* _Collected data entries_
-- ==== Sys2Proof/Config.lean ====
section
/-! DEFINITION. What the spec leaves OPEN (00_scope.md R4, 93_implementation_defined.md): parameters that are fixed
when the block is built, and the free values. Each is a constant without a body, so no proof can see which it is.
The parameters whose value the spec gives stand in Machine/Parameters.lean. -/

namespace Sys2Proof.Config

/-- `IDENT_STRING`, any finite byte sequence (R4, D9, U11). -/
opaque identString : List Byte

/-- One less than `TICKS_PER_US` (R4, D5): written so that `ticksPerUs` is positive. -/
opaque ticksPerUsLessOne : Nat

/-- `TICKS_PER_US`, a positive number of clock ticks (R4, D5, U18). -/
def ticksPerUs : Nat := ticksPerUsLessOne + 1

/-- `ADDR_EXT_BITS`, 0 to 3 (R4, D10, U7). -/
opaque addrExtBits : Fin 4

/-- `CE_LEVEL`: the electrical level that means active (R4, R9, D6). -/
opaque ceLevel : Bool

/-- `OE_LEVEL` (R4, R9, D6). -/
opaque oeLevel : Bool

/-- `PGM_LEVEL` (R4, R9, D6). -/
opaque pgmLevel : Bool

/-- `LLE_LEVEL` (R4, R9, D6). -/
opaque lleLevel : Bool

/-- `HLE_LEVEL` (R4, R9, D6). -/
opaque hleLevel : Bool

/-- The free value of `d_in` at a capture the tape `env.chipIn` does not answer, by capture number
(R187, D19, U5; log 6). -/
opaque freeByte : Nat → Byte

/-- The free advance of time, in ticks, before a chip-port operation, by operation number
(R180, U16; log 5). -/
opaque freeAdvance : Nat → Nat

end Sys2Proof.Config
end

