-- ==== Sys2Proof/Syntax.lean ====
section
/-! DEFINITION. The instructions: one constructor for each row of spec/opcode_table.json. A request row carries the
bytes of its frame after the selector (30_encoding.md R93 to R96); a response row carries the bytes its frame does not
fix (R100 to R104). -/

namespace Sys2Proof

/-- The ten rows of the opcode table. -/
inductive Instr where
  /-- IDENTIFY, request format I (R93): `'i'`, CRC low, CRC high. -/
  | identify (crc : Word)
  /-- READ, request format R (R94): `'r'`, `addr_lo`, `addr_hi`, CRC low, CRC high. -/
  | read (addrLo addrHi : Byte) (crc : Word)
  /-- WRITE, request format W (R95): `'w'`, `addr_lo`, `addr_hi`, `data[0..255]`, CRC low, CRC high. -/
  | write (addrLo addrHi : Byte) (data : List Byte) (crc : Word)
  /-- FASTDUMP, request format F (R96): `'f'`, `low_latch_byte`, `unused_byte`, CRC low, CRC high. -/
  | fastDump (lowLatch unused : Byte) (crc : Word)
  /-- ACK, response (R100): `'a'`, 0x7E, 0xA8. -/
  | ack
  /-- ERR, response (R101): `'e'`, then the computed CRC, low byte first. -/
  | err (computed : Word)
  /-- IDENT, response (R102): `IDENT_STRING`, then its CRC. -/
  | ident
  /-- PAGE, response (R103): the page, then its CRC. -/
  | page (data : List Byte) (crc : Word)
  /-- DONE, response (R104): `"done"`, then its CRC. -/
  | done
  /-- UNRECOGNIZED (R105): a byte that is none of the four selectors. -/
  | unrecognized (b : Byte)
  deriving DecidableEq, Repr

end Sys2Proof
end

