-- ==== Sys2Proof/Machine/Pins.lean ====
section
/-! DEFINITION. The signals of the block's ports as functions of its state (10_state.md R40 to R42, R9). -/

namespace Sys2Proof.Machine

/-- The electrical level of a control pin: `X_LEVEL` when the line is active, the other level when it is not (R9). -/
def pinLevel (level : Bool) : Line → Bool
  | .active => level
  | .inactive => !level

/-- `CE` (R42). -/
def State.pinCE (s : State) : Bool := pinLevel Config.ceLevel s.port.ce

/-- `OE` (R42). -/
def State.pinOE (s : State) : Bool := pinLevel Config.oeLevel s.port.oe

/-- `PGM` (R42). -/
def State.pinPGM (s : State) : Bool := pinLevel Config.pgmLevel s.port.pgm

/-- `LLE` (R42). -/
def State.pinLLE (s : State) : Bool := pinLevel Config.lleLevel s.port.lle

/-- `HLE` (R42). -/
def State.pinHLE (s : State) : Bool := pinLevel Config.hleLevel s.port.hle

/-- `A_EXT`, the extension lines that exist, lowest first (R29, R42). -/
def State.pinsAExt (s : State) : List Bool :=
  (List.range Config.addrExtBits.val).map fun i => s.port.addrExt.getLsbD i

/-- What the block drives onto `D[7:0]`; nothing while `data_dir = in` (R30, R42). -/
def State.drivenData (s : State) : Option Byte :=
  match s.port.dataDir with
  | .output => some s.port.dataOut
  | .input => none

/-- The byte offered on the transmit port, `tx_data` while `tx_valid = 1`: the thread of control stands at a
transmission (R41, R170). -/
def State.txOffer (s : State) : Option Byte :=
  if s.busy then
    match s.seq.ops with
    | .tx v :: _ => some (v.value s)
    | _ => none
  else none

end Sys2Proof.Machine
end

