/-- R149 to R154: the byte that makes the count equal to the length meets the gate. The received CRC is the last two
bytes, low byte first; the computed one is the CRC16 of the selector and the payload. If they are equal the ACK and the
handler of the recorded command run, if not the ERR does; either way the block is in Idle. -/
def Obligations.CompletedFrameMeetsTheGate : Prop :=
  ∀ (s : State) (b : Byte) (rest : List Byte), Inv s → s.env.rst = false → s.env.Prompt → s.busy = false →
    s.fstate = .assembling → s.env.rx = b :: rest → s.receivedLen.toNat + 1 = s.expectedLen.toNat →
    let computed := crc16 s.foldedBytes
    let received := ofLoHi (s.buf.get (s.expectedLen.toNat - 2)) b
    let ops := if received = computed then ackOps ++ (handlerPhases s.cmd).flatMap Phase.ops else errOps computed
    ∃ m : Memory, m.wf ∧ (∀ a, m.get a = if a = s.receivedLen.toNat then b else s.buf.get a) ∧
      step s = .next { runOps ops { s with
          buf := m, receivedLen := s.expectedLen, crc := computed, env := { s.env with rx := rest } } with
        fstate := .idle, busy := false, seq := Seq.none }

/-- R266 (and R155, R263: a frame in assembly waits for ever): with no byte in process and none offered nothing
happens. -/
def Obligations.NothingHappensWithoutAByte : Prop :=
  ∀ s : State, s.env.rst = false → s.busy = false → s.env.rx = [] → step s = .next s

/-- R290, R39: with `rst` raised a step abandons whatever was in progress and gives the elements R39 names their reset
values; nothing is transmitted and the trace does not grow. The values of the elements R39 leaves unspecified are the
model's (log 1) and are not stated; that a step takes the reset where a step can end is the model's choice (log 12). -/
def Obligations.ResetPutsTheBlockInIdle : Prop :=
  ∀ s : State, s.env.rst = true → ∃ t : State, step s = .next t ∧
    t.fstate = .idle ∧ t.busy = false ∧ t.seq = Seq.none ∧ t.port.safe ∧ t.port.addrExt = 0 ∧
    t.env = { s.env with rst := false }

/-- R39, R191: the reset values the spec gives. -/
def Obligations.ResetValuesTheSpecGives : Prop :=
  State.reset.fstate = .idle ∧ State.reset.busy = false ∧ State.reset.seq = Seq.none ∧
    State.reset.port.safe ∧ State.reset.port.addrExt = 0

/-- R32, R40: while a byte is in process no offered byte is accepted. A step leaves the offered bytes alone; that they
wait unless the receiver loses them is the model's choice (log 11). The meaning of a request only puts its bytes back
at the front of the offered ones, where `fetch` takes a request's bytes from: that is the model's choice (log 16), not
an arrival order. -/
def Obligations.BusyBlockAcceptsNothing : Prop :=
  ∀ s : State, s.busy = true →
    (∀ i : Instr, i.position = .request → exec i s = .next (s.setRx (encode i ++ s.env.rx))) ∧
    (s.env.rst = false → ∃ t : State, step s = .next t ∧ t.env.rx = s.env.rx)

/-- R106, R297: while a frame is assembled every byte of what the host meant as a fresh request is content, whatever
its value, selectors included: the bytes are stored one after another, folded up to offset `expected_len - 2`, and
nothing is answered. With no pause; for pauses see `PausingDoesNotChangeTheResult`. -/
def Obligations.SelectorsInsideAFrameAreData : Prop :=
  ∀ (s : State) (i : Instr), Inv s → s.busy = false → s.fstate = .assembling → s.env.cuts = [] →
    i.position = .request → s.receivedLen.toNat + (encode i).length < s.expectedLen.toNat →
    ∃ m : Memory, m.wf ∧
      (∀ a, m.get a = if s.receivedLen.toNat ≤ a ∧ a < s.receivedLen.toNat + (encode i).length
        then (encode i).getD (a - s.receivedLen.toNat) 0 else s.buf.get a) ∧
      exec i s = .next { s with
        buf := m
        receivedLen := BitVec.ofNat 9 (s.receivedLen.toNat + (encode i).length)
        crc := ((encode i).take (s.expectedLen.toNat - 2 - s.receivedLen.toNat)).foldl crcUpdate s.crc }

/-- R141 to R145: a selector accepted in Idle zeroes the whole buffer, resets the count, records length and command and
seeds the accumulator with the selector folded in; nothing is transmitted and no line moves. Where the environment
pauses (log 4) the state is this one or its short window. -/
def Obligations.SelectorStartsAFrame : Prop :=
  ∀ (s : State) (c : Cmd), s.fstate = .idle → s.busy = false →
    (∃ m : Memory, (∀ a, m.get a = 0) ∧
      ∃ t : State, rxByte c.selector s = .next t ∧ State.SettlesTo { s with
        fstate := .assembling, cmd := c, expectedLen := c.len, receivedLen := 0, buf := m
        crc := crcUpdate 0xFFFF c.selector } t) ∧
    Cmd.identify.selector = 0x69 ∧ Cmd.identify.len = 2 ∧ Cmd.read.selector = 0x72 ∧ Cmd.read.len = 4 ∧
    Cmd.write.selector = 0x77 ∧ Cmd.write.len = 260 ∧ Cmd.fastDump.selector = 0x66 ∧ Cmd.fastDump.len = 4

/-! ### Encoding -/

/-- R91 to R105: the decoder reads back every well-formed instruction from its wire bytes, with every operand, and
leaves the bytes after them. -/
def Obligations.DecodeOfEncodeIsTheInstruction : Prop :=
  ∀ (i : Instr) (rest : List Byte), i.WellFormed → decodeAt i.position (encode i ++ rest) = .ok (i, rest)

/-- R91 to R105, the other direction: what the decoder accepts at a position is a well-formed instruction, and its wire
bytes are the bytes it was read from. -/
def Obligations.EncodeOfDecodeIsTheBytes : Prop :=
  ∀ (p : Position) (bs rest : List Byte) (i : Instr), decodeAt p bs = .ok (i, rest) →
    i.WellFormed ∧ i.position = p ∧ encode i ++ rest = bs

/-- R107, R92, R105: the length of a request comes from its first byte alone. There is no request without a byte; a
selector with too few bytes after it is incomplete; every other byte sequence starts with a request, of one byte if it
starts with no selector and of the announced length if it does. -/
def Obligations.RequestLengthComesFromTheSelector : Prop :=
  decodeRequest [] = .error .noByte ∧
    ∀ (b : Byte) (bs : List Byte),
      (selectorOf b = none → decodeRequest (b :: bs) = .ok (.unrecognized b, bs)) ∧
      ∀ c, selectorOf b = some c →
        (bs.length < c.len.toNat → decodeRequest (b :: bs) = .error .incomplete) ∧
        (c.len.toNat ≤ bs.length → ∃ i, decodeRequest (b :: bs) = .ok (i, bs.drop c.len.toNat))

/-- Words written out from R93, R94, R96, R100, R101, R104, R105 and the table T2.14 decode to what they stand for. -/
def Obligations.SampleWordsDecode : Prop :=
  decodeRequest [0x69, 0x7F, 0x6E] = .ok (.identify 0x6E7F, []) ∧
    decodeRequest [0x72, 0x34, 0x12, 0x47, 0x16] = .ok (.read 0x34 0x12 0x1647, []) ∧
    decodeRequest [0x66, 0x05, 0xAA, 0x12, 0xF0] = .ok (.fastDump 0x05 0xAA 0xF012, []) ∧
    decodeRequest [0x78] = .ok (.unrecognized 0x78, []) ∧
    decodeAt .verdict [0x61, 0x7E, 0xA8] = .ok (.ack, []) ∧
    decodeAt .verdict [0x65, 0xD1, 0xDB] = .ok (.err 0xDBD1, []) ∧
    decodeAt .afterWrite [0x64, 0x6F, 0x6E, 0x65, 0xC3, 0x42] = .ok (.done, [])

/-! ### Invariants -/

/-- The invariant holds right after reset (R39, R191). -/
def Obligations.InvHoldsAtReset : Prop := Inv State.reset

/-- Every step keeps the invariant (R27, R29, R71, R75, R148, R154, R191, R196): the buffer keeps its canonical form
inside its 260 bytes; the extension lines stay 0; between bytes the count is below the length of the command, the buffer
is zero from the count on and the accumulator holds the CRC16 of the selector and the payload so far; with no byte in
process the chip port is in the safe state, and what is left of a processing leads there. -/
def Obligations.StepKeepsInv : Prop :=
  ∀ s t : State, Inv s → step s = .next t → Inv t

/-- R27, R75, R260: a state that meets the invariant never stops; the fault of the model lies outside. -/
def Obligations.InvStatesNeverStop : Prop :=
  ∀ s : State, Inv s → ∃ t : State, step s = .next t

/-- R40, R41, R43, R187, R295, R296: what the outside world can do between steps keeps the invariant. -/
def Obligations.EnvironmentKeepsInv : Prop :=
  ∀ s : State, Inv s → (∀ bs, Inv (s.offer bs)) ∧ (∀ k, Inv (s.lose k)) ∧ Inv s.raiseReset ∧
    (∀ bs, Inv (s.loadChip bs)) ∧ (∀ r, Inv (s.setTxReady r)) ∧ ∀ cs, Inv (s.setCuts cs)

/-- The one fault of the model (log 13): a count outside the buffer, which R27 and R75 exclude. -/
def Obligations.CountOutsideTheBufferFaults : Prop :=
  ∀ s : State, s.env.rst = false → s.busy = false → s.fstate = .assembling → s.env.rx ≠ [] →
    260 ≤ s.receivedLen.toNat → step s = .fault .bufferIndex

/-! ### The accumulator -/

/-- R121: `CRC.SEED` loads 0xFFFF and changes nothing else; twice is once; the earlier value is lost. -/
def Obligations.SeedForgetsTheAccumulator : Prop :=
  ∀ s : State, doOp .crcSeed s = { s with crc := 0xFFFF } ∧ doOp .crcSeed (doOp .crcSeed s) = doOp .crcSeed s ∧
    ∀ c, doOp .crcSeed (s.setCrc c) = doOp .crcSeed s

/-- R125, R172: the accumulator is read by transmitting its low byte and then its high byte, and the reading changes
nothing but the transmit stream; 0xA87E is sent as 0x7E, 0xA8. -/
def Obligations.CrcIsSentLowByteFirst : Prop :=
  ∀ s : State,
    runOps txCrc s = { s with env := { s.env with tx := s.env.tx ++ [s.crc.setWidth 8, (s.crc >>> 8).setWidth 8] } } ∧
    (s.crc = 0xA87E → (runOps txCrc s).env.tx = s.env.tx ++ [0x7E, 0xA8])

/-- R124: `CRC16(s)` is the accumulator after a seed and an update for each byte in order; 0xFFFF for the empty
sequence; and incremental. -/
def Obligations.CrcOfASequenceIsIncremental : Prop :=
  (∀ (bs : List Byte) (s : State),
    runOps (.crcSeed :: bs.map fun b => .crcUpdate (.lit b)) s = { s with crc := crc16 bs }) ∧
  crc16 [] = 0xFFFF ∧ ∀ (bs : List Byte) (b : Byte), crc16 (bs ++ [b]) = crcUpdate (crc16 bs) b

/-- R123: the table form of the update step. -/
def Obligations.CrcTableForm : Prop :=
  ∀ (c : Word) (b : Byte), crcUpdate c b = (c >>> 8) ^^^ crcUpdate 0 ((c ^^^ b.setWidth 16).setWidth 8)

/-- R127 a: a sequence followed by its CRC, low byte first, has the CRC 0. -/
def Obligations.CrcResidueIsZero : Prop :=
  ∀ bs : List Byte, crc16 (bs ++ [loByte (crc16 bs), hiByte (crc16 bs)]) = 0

* _What the task asks_
The answer is a number only: how many lines of the data above include "doOp"?

* _Response_
2